[Stored data entries]
-- ==== Sys2Proof/Syntax.lean ====
section
/-!
DEFINITION. The commands of the module: one constructor per row of the opcode table, in its order. The operands name the half, the
initiator (OWN_VIOL.INIT) and the value of a register write, the unit a happening concerns, and what that unit measured or received. The
meanings' docstrings say what each operand is.
-/
namespace Sys2Proof

open Sys2Proof.Machine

[About this task] Start copying at the line that contains "DEFINITION. The commands" and stop after the last line of the records, keeping every line exactly.

[Task response]
DEFINITION. The commands of the module: one constructor per row of the opcode table, in its order. The operands name the half, the
initiator (OWN_VIOL.INIT) and the value of a register write, the unit a happening concerns, and what that unit measured or received. The
meanings' docstrings say what each operand is.
-/
namespace Sys2Proof

open Sys2Proof.Machine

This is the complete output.